Week 2 Flashcards
(47 cards)
What are the two overarching types of study designs?
Descriptive and analytic study designs
What is the purpose of a descriptive study design?
To simply examine (describes) exposures (IV) and outcomes (DV).
Doesn’t establish any relationship between exposures and outcomes.
What is the purpose of an analytical study design?
To establish a link between the exposure and outcome.
How is causation established?
Correlation is established, then association, then eventually with enough research, causation.
Name four types of descriptive study designs.
- Case study
- Case report
- Case series
- Cross-sectional
Name the two types of analytical study designs.
- Observational designs
- Intervention/experimental designs
Name three observation study designs.
- Cross-sectional
- Ecological/correlational
- Cohort
What are two types of intervention/experimental study designs?
- Randomised design (Randomised Controlled Trials [RCT])
- Non-Randomised design (Quasi-experimental design)
How to write a research question for an intervention/experimental design?
PICO
Population (of interest)
Intervention
Control group (Comparison)
Outcome (variable measured to see if intervention worked)

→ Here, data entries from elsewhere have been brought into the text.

-- ==== Sys2Proof/Machine/VecCalc.lean ====
section
/-!
DEFINITION. Machine/VecCalc.lean: what the vector unit computes from the rows it has read (R77, R83-R89, R128-R133,
R218, R219, R549). A row of values is the list of its 128 lanes.
-/
namespace Sys2Proof.Machine

/-- One row of lanes and its poison bit. -/
abbrev LaneRow := List Num × Bool

/-- The format a FMT bit names (R218). -/
def fmtOf (f16 : Bool) : Fmt := if f16 then fSdx16 else fSdx32

/-- x rounded to format F and read back. -/
def rd (F : Fmt) (x : Num) : Num := decodeNum F (encodeNum F .rne x)

/-- An element-wise result code (R129, R130, R218). -/
def vecElem (fn : VecFn) (F : Fmt) (a b d : Num) : Nat :=
  match fn with
  | .vadd => encodeNum F .rne (addNum a b)
  | .vsub => encodeNum F .rne (subNum a b)
  | .vmul => encodeNum F .rne (mulNum a b)
  | .vfma => encodeNum F .rne (addNum (mulNum a b) d)
  | .vmax => encodeNum F .rne (maxNum a b)
  | .vmin => encodeNum F .rne (minNum a b)
  | .vrcp => encodeNum F .rne (rcpNum a)
  | .vrsqrt => encodeNum F .rne (rsqrtNum a)
  | .vsqrt => encodeNum F .rne (sqrtNum 80 a)
  | .vexp => expCode F a
  | .vexp2 => exp2Code F a
  | .vlog2 => log2Code F a
  | .vtanh => tanhCode F a
  | .vsigm => sigmCode F a
  | .vgelu => geluCode F a
  | _ => encodeNum F .rne a

/-- Whether B takes part in an element-wise operation (R218). -/
def usesB : VecFn → Bool
  | .vadd | .vsub | .vmul | .vfma | .vmax | .vmin => true
  | _ => false

/-- The operands an element-wise result depends on, for the latch (R100). -/
def vecOperands (fn : VecFn) (a b d : Num) : List Num :=
  if fn = .vfma then [a, b, d] else if usesB fn then [a, b] else [a]

/-- What an operation leaves: rows for D, rows for B (VTOPK's values), and whether it sets the latch. -/
structure VecOut where
  rows : List (List Nat × Bool) := []
  brows : List (List Nat × Bool) := []
  latch : Bool := false
  deriving DecidableEq, Repr

/-- Three rows zipped lane by lane. -/
def zip3 (a b d : List Num) : List (Num × Num × Num) := (a.zip (b.zip d))

/-- An element-wise operation over its rows (R129, R208, R218). -/
def vecElementwise (fn : VecFn) (F : Fmt) (as bs ds : List LaneRow) : VecOut :=
  let rs := (as.zip (bs.zip ds)).map (fun r =>
    let ops := zip3 r.1.1 r.2.1.1 r.2.2.1
    let cs := ops.map (fun t => vecElem fn F t.1 t.2.1 t.2.2)
    let p := r.1.2 || (usesB fn && r.2.1.2) || (fn == .vfma && r.2.2.2)
    let l := (ops.zip cs).any (fun oc => latches (vecOperands fn oc.1.1 oc.1.2.1 oc.1.2.2) (decodeNum F oc.2))
    ((cs, p), l))
  { rows := rs.map (·.1), latch := rs.any (·.2) }

/-- The values of lane t of each row, ascending. -/
def laneOf (rows : List LaneRow) (t : Nat) : List Num := rows.map (fun r => r.1.getD t zeroNum)

/-- Rows from per-lane columns of codes. -/
def rowsOfCols (n : Nat) (cols : List (List Nat)) : List (List Nat) :=
  (List.range n).map (fun r => cols.map (fun c => c.getD r 0))

/-- The poison every row of a whole-operand operation carries (R208). -/
def anyPoison (rows : List LaneRow) : Bool := rows.any (·.2)

/-- VSUM: each lane's sum over A's rows, each addition rounded (R218). -/
def vecSum (F : Fmt) (as : List LaneRow) : VecOut :=
  let cols := (List.range 128).map (fun t =>
    let xs := laneOf as t
    let c := match xs with
      | [] => 0
      | x :: rest => encodeNum F .rne (rest.foldl (fun s y => rd F (addNum s y)) (rd F x))
    (c, latches xs (decodeNum F c)))
  { rows := [(cols.map (·.1), anyPoison as)], latch := cols.any (·.2) }

/-- VMAXR: each lane's fold under R88 (R218). -/
def vecMaxr (F : Fmt) (as : List LaneRow) : VecOut :=
  let cols := (List.range 128).map (fun t =>
    let xs := laneOf as t
    let c := encodeNum F .rne (xs.foldl maxNum .nan)
    (c, latches xs (decodeNum F c)))
  { rows := [(cols.map (·.1), anyPoison as)], latch := cols.any (·.2) }

/-- One lane of SOFTMAX (R131): its result codes, from the elements as each of its three passes read them. -/
def softmaxLane (F : Fmt) (xs ys zs : List Num) : List Nat :=
  let m := xs.foldl maxNum .nan
  if m = .inf true then zs.map (fun _ => 0)
  else
    let ex := fun (x : Num) => decodeNum F (expCode F (rd F (subNum x m)))
    let s := match ys.map ex with
      | [] => zeroNum
      | e :: rest => rest.foldl (fun a y => rd F (addNum a y)) e
    let r := rd F (rcpNum s)
    zs.map (fun z => encodeNum F .rne (mulNum (ex z) r))

/-- VSOFTMAX (R131). -/
def vecSoftmax (F : Fmt) (a1 a2 a3 : List LaneRow) : VecOut :=
  let cols := (List.range 128).map (fun t => let xs := laneOf a1 t; (xs, softmaxLane F xs (laneOf a2 t) (laneOf a3 t)))
  let p := anyPoison a1 || anyPoison a2 || anyPoison a3
  { rows := (rowsOfCols a3.length (cols.map (·.2))).map (fun r => (r, p)),
    latch := cols.any (fun c => c.2.any (fun k => latches c.1 (decodeNum F k))) }

/-- Sum in SDX32 in ascending order, each addition rounded (R132). -/
def sum32 (xs : List Num) : Num :=
  match xs with
  | [] => zeroNum
  | x :: rest => rest.foldl (fun s y => rd fSdx32 (addNum s y)) x

/-- x / n rounded to SDX32. -/
def mean32 (x : Num) (n : Nat) : Num := rd fSdx32 (divNum 80 x (.fin false n 0))

/-- One lane of RMSNORM (R132): epsilon, scale by row, and the elements as each of its two passes read them.
Intermediate values are held in SDX32 (log 14). -/
def rmsLane (F : Fmt) (eps : Num) (scale xs ys : List Num) : List Nat :=
  let ms := mean32 (sum32 (xs.map (fun x => rd fSdx32 (mulNum x x)))) xs.length
  let r := rd fSdx32 (rsqrtNum (rd fSdx32 (addNum ms eps)))
  (ys.zip scale).map (fun p => encodeNum F .rne (mulNum (rd fSdx32 (mulNum p.1 r)) p.2))

/-- One lane of LAYERNORM (R132): epsilon, scale and shift by row, and the elements of its three passes (log 14). -/
def lnLane (F : Fmt) (eps : Num) (scale shift xs ys zs : List Num) : List Nat :=
  let mu := mean32 (sum32 xs) xs.length
  let dev := fun (x : Num) => rd fSdx32 (subNum x mu)
  let vr := mean32 (sum32 (ys.map (fun x => rd fSdx32 (mulNum (dev x) (dev x))))) ys.length
  let r := rd fSdx32 (rsqrtNum (rd fSdx32 (addNum vr eps)))
  (zs.zip (scale.zip shift)).map (fun p =>
    encodeNum F .rne (addNum (rd fSdx32 (mulNum (rd fSdx32 (mulNum (dev p.1) r)) p.2.1)) p.2.2))

/-- VRMSNORM (two passes) and VLNORM (three) from A's rows and the per-row scale and shift (R132). -/
def vecNorm (F : Fmt) (ln : Bool) (eps : Num) (a1 a2 a3 : List LaneRow) (scale shift : List Num) (bPoison : Bool) : VecOut :=
  let cols := (List.range 128).map (fun t =>
    let xs := laneOf a1 t
    (xs, if ln then lnLane F eps scale shift xs (laneOf a2 t) (laneOf a3 t) else rmsLane F eps scale xs (laneOf a2 t)))
  let p := anyPoison a1 || anyPoison a2 || anyPoison a3 || bPoison
  { rows := (rowsOfCols a1.length (cols.map (·.2))).map (fun r => (r, p)),
    latch := cols.any (fun c => c.2.any (fun k => latches (eps :: (c.1 ++ scale ++ shift)) (decodeNum F k))) }

/-- Whether key a ranks strictly before key b: larger first, NaN below minus infinity (R89). -/
def rankBefore (a b : Num) : Bool := (isNaN b && !isNaN a) || ltNum b a

/-- The index of the best key of a list, lowest index first among equals (R89); entries already taken are none. -/
def bestKey (xs : List (Option Num)) : Nat :=
  ((xs.zip (List.range xs.length)).foldl (fun (acc : Option (Num × Nat)) x =>
    match x.1, acc with
    | none, a => a
    | some v, none => some (v, x.2)
    | some v, some (w, i) => if rankBefore v w then some (v, x.2) else some (w, i)) none).elim 0 (·.2)

/-- The k best indices of a lane, in rank order (R133). -/
def topkLane : Nat → List (Option Num) → List Nat
  | 0, _ => []
  | k + 1, xs => let i := bestKey xs; i :: topkLane k (xs.set i none)

/-- VTOPK: index rows for D and value rows for B (R133). -/
def vecTopk (F : Fmt) (k : Nat) (as : List LaneRow) : VecOut :=
  let cols := (List.range 128).map (fun t =>
    let xs := laneOf as t
    let is := topkLane k (xs.map some)
    (is, is.map (fun i => encodeNum F .rne (xs.getD i .nan))))
  let p := anyPoison as
  { rows := (rowsOfCols k (cols.map (·.1))).map (fun r => (r, p)),
    brows := (rowsOfCols k (cols.map (·.2))).map (fun r => (r, p)),
    latch := cols.any (fun c => c.2.any (fun v => isNaN (decodeNum F v))) }

/-- The four blocks of 32 lanes of a row (R81). -/
def blocksOf {α : Type} (xs : List α) : List (List α) := (List.range 4).map (fun k => (xs.drop (32 * k)).take 32)

/-- The headers of a row of an 8-bit logical row's side field. -/
def hdrAt (h k : Nat) : Nat := bits h (16 * k) 16

/-- VSCAN's side field for one row (R83). -/
def scanRow (g : Bool) (xs : List Num) : Nat :=
  (blocksOf xs).zip (List.range 4) |>.foldl (fun acc b => acc + (scanHdr g b.1) <<< (16 * b.2)) 0

/-- The values of an 8-bit row under its side field: each block in the format its header names (R80, R115). -/
def decodeRow8 (codes : List Nat) (hdr : Nat) : List Num :=
  ((blocksOf codes).zip (List.range 4)).flatMap (fun b =>
    let h := hdrAt hdr b.2
    b.1.map (decode8 (hdrFmtG h) h))

/-- The codes of one row converted to SDX8 with the headers of a side field (R84, R549). -/
def encodeRow8 (g : Bool) (hdr : Nat) (xs : List (Rnd × Num)) : List Nat :=
  ((blocksOf xs).zip (List.range 4)).flatMap (fun b => encodeBlock g (hdrAt hdr b.2) b.1)

/-- Some block of a side field fails the check of R82 for the target format. -/
def hdrRowBad (g : Bool) (hdr : Nat) : Bool := (List.range 4).any (fun k => !hdrOk g (hdrAt hdr k))

/-- Some block of a side field has a nonzero reserved field (R82). -/
def hdrRowRsvd (hdr : Nat) : Bool := (List.range 4).any (fun k => hdrRsvd (hdrAt hdr k) != 0)

end Sys2Proof.Machine
end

How to write a research question for an observational design?
PECO
Population (of interest)
Exposure (determinant; risk factor; beneficial factor)

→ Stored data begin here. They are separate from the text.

/-- A flit sent out of output n of router t in cycle c (R67); a slot that a spare serves is given it one cycle later (R70). No rule
gives a flit sent out of an edge attachment a taker (log 71). -/
def sendOut (d : Dev) (t c n : Nat) (f : Flit) : Dev :=
  if f.rows.isEmpty then d
  else if n < 4 then
    match neighbour t n with
    | some (t2, p2) => receiveFlit d { f with tile := t2, port := p2, cyc := c + 3 }
    | none => d
  else if n < 6 then d
  else if n < 15 then
    let late := if spareServes d t n then 1 else 0
    { d with deliveries := d.deliveries ++ [{ tile := t, port := n, idx := (c + 1) % slotPeriod d t, flit := { f with tile := t, port := n, cyc := c + 1 + late } }] }
  else d

/-- The flits of a router cycle leave their inputs; each one that no output selected, an adder sum too (log 98), is dropped
(R69). -/
def unselected (d : Dev) (t : Nat) (here : Flit → Bool) (used : List Nat) : Dev :=
  (d.flits.filter (fun f => here f && !used.contains f.port)).foldl (fun d f => slotFault d t f.port SLOT_STATUS_DROP f.fill)
    { d with flits := d.flits.filter (fun f => !here f) }

/-- The ADDER of router t in cycle c: operands a and b give a flit at its output two cycles on, or latch an error (R70). -/
def adderAt (d : Dev) (t c : Nat) (a b : Option Flit) : Dev :=
  let s := addFlits a b
  let d3 := if s.2 then { d with meshLatch := d.meshLatch.put t true false } else d
  match s.1 with
  | some f => { d3 with flits := d3.flits ++ [{ f with tile := t, port := 15, cyc := c + 2 }] }
  | none => d3

/-- The input that feeds output n under slot-table entry e (R64). -/
def entrySrc (e n : Nat) : Nat := bits e (4 * n) 4

/-- The inputs that some output or adder operand of slot-table entry e selects, ascending (R64). -/
def entryUsed (e : Nat) : List Nat :=
  let active := (List.range 15).filter (fun n => entrySrc e n != n)
  let addA := if entrySrc e 15 = 15 then [] else [entrySrc e 15]
  let addB := if entrySrc e 15 = 15 ∨ bits e 64 4 = 15 then [] else [bits e 64 4]
  (List.range 16).filter (fun p => active.any (fun n => entrySrc e n == p) || addA.contains p || addB.contains p)

/-- Entry i of router t's slot table is applied in cycle c. -/
def applyEntry (d : Dev) (t c i : Nat) (here : Flit → Bool) : Dev :=
  let e := slotEntry d t i
  let used := entryUsed e
  let rd := inputs t c i (bit e 68) (decide (c < windowCycles d)) used d
  let flit := fun (p : Nat) => (rd.1.find? (fun x => x.1 == p)).map (·.2)
  let d2 := ((List.range 15).filter (fun n => entrySrc e n != n)).foldl (fun d n => match flit (entrySrc e n) with
    | some f => sendOut d t c n f
    | none => d) (unselected rd.2 t here used)
  if entrySrc e 15 = 15 then d2
  else adderAt d2 t c (flit (entrySrc e 15)) (if bits e 64 4 = 15 then none else flit (bits e 64 4))

/-- The local reads of router t for its entry of cycle c from the slots a spare serves, made in the cycle before (R70). -/
def earlyReads (d : Dev) (t c : Nat) : Dev :=
  match if windowCycles d ≤ c then none else entryIndex d t c with
  | none => d
  | some i => ((entryUsed (slotEntry d t i)).filter (spareServes d t)).foldl (fun d p =>
      let s := localSupply d t p i
      { s.2 with preReads := s.2.preReads ++ [{ tile := t, port := p, cyc := c, flit := s.1.flit, quiet := s.1.quiet, fill := s.1.fill }] }) d

/-- The reads for the entries of cycle 0, made in the router cycle before the sentence origin (R70). -/
def originReads (d : Dev) : Dev := (List.range 64).foldl (fun d t => earlyReads d t 0) { d with preReads := [] }

/-- FLIT_HOP (R67, R70): router t applies its slot-table entry for router cycle c of the sentence. -/
def flitHop (t c : Nat) (d : Dev) : Dev :=
  if 64 ≤ t then d
  else
    let here := fun (f : Flit) => f.tile == t && f.cyc == c && (decide (f.port < 6) || f.port == 15)
    let d1 := match entryIndex d t c with
      | none => unselected d t here []
      | some i => if windowCycles d + 256 ≤ c then d else applyEntry d t c i here
    earlyReads d1 t (c + 1)

/-- A stray flit at a larder or controller (R179). -/
def strayUnit (d : Dev) (u port : Nat) (fill : Bool) : Dev :=
  if u < 384 then report d { cls := 0x54, kind := 2, unit := u - 320, sub := port, filler := fill, scope := .step }
  else report d { cls := 0x54, kind := 3, unit := u - 384, filler := fill, scope := .step }

/-- Rows that carry their addresses, written by the agent they name at unit u (R189, R254, R545): a slot given to another agent, or a
row of another unit, finds none that expects it (R179); a refused row is recorded. -/
def addrRows (d : Dev) (u id port : Nat) (f : Flit) : Dev :=
  if f.agent ≠ id then strayUnit d u port f.fill
  else (f.rows.zip f.addrs).foldl (fun d x =>
    if unitOf x.2 ≠ some (agentUnit u) then strayUnit d u port f.fill
    else
      let r := unitWrite d x.2 x.1 { tag := f.tag, ctx := f.ctx, fill := f.fill }
      if r.1 then r.2
      else report r.2 { cls := 0x53, kind := 1, unit := 0, ctx := f.ctx, filler := f.fill, addr := x.2, scope := .step }) d

/-- The rows of a flit delivered to an agent, in order; the rows left when its stream ends are ignored (R178, R179). -/
def agentRows (d : Dev) (u ag port : Nat) (fill : Bool) : List FRow → Bool → Dev
  | [], _ => d
  | r :: rs, first =>
    match agentPut d (agentUnit u) ag r with
    | some d1 => agentRows d1 u ag port fill rs false
    | none => if first then strayUnit d u port fill else d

Comparison group (people without exposure)
Outcome (variable with visible link to exposure)
Name three common measures of morbidity.
- Prevalence
- Cumulative incidence
- Incidence rate
Describe prevalence.
The number of existing cases in a population at a point in time or during a period of time.
What is the formula for prevalence?
number of cases in population / total population at that time
(calculate as percentage with 2 decimal points)
Describe cumulative incidence rate.
Number of new cases over a specified period of time divided by total number of people in the population at risk in the beginning.
What is the formula for cumulative incidence?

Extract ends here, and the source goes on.